• WORK REQUIRED: Using the data beneath this instruction, retype only the lines from the one that contains "s.completes (.dbgClose port" down to the one that contains "spaceHas (fld 1 0 ctl) addr.toNat = true → data.length", both included, exactly as they appear.

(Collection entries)
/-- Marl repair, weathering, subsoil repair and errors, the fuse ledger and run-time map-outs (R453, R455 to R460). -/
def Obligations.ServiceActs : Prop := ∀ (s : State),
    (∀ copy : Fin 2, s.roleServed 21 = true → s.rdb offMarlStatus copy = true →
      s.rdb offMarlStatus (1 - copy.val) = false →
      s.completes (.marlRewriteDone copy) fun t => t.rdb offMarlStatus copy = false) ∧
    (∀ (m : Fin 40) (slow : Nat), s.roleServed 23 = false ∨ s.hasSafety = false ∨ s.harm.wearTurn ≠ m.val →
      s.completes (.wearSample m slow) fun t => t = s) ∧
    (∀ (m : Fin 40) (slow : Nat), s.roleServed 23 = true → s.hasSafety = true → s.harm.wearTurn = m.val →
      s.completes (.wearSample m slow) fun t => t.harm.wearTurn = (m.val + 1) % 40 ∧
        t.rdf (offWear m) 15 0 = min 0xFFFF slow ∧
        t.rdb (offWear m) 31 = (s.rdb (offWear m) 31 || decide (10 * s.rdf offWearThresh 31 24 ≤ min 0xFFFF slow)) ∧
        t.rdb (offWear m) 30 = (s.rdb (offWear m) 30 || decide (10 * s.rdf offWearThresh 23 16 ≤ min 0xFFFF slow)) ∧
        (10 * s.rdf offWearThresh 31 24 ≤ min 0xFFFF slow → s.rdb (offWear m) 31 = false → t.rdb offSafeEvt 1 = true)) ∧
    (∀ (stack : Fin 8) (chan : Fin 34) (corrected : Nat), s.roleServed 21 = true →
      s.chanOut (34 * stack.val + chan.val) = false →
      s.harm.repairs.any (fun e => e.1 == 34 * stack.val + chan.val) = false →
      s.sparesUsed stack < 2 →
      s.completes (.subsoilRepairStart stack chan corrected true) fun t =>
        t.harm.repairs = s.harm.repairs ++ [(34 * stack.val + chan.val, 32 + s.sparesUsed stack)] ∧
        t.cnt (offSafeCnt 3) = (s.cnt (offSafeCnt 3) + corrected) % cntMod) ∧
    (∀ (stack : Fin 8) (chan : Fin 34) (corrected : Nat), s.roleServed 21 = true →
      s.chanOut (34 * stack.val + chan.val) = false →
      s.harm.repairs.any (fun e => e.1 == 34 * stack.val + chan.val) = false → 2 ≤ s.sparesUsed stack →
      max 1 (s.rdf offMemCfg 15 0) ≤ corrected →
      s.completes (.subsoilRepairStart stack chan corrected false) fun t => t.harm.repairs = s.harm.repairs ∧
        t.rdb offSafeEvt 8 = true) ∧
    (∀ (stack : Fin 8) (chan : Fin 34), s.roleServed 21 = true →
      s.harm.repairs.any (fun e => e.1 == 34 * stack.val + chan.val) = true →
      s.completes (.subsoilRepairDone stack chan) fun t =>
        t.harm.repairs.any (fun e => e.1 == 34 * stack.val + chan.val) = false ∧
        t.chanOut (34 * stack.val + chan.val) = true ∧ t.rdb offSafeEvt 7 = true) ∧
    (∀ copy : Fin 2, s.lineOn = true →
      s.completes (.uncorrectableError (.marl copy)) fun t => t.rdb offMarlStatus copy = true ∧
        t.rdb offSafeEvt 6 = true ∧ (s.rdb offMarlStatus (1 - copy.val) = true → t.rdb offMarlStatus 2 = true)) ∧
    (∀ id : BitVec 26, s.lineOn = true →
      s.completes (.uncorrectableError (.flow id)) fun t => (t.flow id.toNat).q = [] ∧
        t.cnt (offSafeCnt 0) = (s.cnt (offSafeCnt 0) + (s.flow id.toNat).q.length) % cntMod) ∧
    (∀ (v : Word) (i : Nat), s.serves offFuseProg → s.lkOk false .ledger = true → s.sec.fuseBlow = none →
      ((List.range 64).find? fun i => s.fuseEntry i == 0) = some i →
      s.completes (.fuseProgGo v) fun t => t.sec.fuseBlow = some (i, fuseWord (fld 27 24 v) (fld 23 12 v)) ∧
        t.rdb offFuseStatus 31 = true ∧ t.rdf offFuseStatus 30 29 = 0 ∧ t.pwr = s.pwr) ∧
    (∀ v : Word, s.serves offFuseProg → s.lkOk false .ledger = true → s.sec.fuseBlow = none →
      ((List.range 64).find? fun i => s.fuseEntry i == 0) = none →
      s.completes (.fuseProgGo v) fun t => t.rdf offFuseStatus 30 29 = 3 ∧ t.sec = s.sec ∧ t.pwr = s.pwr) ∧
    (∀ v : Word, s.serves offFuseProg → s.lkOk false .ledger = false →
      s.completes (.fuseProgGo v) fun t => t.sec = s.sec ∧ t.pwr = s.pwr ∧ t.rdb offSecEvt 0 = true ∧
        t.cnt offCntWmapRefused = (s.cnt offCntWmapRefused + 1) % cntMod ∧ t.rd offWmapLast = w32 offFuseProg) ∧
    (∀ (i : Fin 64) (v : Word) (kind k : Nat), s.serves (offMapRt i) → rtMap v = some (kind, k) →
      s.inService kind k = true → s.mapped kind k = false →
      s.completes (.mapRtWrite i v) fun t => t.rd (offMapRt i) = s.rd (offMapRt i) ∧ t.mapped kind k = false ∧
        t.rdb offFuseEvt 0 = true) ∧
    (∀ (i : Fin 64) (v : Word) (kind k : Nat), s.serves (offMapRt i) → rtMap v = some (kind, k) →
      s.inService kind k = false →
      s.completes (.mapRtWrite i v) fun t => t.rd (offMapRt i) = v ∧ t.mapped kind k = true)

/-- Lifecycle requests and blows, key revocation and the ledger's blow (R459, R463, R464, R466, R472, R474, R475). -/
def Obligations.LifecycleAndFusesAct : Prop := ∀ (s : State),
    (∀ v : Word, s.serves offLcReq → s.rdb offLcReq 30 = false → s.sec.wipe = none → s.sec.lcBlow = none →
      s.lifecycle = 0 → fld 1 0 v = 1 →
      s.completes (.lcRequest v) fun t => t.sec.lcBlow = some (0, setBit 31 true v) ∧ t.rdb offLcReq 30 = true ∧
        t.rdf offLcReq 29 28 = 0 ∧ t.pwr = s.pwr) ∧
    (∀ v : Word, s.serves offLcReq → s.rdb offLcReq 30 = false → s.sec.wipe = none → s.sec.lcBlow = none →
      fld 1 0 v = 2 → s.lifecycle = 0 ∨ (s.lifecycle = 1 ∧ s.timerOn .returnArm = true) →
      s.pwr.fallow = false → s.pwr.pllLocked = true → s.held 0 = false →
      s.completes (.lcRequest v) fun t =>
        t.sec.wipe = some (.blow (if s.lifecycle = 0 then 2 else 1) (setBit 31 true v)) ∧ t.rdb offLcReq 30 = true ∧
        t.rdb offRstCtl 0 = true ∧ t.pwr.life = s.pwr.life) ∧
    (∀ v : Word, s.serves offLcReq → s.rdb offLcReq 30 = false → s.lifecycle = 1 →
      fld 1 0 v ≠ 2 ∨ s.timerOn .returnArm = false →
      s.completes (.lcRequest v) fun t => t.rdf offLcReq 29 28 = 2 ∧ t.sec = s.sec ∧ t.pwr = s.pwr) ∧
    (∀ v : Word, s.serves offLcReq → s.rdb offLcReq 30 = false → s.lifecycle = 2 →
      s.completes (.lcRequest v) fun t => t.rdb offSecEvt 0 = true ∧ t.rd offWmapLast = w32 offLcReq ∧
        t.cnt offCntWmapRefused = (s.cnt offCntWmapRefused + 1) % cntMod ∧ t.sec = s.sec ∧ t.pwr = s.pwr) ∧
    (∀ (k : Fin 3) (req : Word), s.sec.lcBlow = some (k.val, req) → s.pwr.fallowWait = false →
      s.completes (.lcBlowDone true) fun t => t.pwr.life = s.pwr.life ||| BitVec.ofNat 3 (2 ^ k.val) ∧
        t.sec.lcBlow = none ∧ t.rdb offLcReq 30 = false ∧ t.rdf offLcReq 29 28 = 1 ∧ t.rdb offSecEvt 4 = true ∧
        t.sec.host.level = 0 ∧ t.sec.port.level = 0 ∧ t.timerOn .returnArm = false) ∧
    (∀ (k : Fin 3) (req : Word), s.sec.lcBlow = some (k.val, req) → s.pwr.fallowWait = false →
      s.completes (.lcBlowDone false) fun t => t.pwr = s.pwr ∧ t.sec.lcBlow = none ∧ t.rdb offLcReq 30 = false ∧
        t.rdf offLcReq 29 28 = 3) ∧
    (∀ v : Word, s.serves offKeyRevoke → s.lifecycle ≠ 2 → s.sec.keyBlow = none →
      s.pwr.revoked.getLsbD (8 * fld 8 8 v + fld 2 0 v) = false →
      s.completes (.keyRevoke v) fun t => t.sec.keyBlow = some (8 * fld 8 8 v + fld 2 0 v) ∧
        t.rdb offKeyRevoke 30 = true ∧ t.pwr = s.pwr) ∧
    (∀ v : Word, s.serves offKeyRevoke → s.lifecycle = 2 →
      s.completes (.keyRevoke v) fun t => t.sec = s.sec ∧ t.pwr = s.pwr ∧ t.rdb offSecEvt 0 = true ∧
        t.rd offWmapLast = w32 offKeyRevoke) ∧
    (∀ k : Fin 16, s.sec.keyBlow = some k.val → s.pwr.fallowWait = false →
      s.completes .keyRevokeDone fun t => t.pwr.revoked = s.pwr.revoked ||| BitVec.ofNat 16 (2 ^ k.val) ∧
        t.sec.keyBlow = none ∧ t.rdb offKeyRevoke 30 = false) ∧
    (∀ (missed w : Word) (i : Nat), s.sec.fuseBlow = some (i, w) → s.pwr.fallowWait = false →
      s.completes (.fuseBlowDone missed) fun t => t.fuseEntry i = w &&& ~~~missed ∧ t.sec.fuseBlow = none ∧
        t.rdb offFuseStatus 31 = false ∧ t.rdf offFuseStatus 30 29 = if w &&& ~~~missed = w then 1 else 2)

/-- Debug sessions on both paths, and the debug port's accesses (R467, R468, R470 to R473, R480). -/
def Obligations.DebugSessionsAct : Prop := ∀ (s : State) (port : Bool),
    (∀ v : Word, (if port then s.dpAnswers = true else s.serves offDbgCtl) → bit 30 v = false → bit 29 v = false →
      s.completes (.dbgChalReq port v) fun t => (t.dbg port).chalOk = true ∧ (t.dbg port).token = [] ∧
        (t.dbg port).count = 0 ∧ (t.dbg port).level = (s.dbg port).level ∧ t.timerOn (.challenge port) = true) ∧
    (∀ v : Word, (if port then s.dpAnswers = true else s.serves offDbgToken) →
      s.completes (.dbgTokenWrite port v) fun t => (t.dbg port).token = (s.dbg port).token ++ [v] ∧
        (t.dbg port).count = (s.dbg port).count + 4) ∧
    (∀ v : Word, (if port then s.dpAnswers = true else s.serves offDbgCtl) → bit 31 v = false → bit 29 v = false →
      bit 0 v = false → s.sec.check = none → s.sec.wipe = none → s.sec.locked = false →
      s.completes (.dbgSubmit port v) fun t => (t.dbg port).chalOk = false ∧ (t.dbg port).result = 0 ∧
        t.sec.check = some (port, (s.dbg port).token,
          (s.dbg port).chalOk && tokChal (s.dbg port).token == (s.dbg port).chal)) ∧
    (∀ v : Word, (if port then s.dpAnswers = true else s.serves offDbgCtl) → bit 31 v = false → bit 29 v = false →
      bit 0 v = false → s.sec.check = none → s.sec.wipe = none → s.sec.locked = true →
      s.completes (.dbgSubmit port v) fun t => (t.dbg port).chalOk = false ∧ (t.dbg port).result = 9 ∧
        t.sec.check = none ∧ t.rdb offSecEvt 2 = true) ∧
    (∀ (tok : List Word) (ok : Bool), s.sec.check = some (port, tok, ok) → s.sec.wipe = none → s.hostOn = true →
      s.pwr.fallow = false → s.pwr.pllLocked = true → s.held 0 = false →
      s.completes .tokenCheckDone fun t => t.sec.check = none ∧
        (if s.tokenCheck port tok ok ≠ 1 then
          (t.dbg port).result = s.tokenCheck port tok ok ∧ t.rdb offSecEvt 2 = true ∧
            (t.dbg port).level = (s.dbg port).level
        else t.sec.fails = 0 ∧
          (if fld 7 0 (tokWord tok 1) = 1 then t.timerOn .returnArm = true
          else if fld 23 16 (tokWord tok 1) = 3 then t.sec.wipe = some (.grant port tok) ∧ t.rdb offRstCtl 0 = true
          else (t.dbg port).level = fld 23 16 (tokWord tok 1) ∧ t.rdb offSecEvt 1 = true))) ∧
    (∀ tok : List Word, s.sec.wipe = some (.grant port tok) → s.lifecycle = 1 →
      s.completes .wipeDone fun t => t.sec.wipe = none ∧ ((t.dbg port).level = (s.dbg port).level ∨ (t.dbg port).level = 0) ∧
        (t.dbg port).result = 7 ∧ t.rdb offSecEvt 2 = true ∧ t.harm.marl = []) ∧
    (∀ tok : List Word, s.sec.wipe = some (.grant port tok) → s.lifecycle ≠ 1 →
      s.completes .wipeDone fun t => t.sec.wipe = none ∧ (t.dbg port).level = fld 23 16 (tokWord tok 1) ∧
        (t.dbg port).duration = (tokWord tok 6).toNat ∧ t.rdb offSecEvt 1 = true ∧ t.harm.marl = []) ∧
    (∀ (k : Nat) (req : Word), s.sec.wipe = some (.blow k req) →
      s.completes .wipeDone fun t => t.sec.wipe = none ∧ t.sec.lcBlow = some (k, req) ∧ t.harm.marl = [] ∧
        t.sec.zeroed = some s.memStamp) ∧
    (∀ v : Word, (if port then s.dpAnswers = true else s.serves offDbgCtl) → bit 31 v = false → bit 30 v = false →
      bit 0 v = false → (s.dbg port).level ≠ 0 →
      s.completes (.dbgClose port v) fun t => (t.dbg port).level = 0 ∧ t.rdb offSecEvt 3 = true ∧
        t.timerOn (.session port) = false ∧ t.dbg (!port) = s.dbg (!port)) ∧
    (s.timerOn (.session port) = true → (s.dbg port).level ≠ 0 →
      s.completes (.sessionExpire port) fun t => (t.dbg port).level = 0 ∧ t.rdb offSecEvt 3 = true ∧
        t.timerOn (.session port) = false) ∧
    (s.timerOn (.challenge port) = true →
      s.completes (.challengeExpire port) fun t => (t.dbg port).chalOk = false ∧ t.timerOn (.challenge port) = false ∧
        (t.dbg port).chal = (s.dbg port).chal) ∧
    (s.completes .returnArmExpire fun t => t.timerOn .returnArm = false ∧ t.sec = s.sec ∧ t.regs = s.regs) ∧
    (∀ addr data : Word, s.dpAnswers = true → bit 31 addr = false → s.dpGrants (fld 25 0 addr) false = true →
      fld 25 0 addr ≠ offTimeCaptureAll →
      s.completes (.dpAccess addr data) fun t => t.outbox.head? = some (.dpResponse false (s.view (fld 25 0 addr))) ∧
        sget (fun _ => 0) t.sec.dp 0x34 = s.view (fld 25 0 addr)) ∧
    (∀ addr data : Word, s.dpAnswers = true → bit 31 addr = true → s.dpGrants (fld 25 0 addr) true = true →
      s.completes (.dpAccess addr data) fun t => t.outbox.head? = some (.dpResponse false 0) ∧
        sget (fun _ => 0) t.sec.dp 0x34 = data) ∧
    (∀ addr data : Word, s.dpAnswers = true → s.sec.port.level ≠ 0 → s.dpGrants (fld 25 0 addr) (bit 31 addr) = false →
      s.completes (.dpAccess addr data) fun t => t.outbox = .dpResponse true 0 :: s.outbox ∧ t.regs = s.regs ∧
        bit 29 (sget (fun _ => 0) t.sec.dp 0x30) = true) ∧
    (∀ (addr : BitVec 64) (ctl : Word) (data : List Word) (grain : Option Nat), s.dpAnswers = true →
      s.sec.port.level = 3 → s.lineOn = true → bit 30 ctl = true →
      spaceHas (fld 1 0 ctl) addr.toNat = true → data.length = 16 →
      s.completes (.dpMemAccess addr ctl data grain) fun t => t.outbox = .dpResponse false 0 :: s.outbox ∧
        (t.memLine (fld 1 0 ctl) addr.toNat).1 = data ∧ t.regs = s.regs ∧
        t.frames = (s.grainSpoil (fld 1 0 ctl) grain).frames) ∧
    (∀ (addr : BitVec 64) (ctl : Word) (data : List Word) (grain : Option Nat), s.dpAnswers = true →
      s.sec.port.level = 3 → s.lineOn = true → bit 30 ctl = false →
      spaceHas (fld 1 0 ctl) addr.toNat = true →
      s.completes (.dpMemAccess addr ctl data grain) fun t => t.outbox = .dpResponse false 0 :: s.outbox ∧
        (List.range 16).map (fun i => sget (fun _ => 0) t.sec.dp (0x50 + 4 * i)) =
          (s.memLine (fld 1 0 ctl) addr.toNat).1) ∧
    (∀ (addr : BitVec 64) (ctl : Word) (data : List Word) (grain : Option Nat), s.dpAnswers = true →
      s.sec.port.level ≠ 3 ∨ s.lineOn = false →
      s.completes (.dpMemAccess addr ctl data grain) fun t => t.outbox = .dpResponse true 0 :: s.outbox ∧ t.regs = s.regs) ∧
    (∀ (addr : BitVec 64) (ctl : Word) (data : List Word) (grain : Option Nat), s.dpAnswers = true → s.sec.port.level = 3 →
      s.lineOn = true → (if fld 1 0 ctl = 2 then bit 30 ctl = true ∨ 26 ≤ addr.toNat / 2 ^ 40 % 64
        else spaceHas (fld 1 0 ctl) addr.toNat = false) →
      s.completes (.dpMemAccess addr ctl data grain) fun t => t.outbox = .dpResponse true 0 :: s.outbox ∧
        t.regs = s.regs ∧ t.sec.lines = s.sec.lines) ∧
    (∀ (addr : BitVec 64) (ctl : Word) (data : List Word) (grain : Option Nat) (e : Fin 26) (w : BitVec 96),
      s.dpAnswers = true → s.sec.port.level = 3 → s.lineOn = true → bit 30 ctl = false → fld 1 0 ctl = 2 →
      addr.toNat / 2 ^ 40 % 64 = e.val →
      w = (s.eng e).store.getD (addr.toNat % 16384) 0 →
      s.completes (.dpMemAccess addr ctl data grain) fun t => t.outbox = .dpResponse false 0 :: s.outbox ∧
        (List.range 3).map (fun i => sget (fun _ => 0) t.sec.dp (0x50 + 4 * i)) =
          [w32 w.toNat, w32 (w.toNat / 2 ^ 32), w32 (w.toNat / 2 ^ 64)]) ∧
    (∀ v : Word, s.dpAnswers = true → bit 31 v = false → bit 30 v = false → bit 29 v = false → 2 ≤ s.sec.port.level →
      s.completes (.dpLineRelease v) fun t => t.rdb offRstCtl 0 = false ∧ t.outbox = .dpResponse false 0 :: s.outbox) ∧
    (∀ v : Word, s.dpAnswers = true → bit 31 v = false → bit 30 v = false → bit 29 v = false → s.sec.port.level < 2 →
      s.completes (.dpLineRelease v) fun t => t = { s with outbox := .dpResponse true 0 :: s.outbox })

• RESPONSE:
      s.completes (.dbgClose port v) fun t => (t.dbg port).level = 0 ∧ t.rdb offSecEvt 3 = true ∧
        t.timerOn (.session port) = false ∧ t.dbg (!port) = s.dbg (!port)) ∧
    (s.timerOn (.session port) = true → (s.dbg port).level ≠ 0 →
      s.completes (.sessionExpire port) fun t => (t.dbg port).level = 0 ∧ t.rdb offSecEvt 3 = true ∧
        t.timerOn (.session port) = false) ∧
    (s.timerOn (.challenge port) = true →
      s.completes (.challengeExpire port) fun t => (t.dbg port).chalOk = false ∧ t.timerOn (.challenge port) = false ∧
        (t.dbg port).chal = (s.dbg port).chal) ∧
    (s.completes .returnArmExpire fun t => t.timerOn .returnArm = false ∧ t.sec = s.sec ∧ t.regs = s.regs) ∧
    (∀ addr data : Word, s.dpAnswers = true → bit 31 addr = false → s.dpGrants (fld 25 0 addr) false = true →
      fld 25 0 addr ≠ offTimeCaptureAll →
      s.completes (.dpAccess addr data) fun t => t.outbox.head? = some (.dpResponse false (s.view (fld 25 0 addr))) ∧
        sget (fun _ => 0) t.sec.dp 0x34 = s.view (fld 25 0 addr)) ∧
    (∀ addr data : Word, s.dpAnswers = true → bit 31 addr = true → s.dpGrants (fld 25 0 addr) true = true →
      s.completes (.dpAccess addr data) fun t => t.outbox.head? = some (.dpResponse false 0) ∧
        sget (fun _ => 0) t.sec.dp 0x34 = data) ∧
    (∀ addr data : Word, s.dpAnswers = true → s.sec.port.level ≠ 0 → s.dpGrants (fld 25 0 addr) (bit 31 addr) = false →
      s.completes (.dpAccess addr data) fun t => t.outbox = .dpResponse true 0 :: s.outbox ∧ t.regs = s.regs ∧
        bit 29 (sget (fun _ => 0) t.sec.dp 0x30) = true) ∧
    (∀ (addr : BitVec 64) (ctl : Word) (data : List Word) (grain : Option Nat), s.dpAnswers = true →
      s.sec.port.level = 3 → s.lineOn = true → bit 30 ctl = true →
      spaceHas (fld 1 0 ctl) addr.toNat = true → data.length = 16 →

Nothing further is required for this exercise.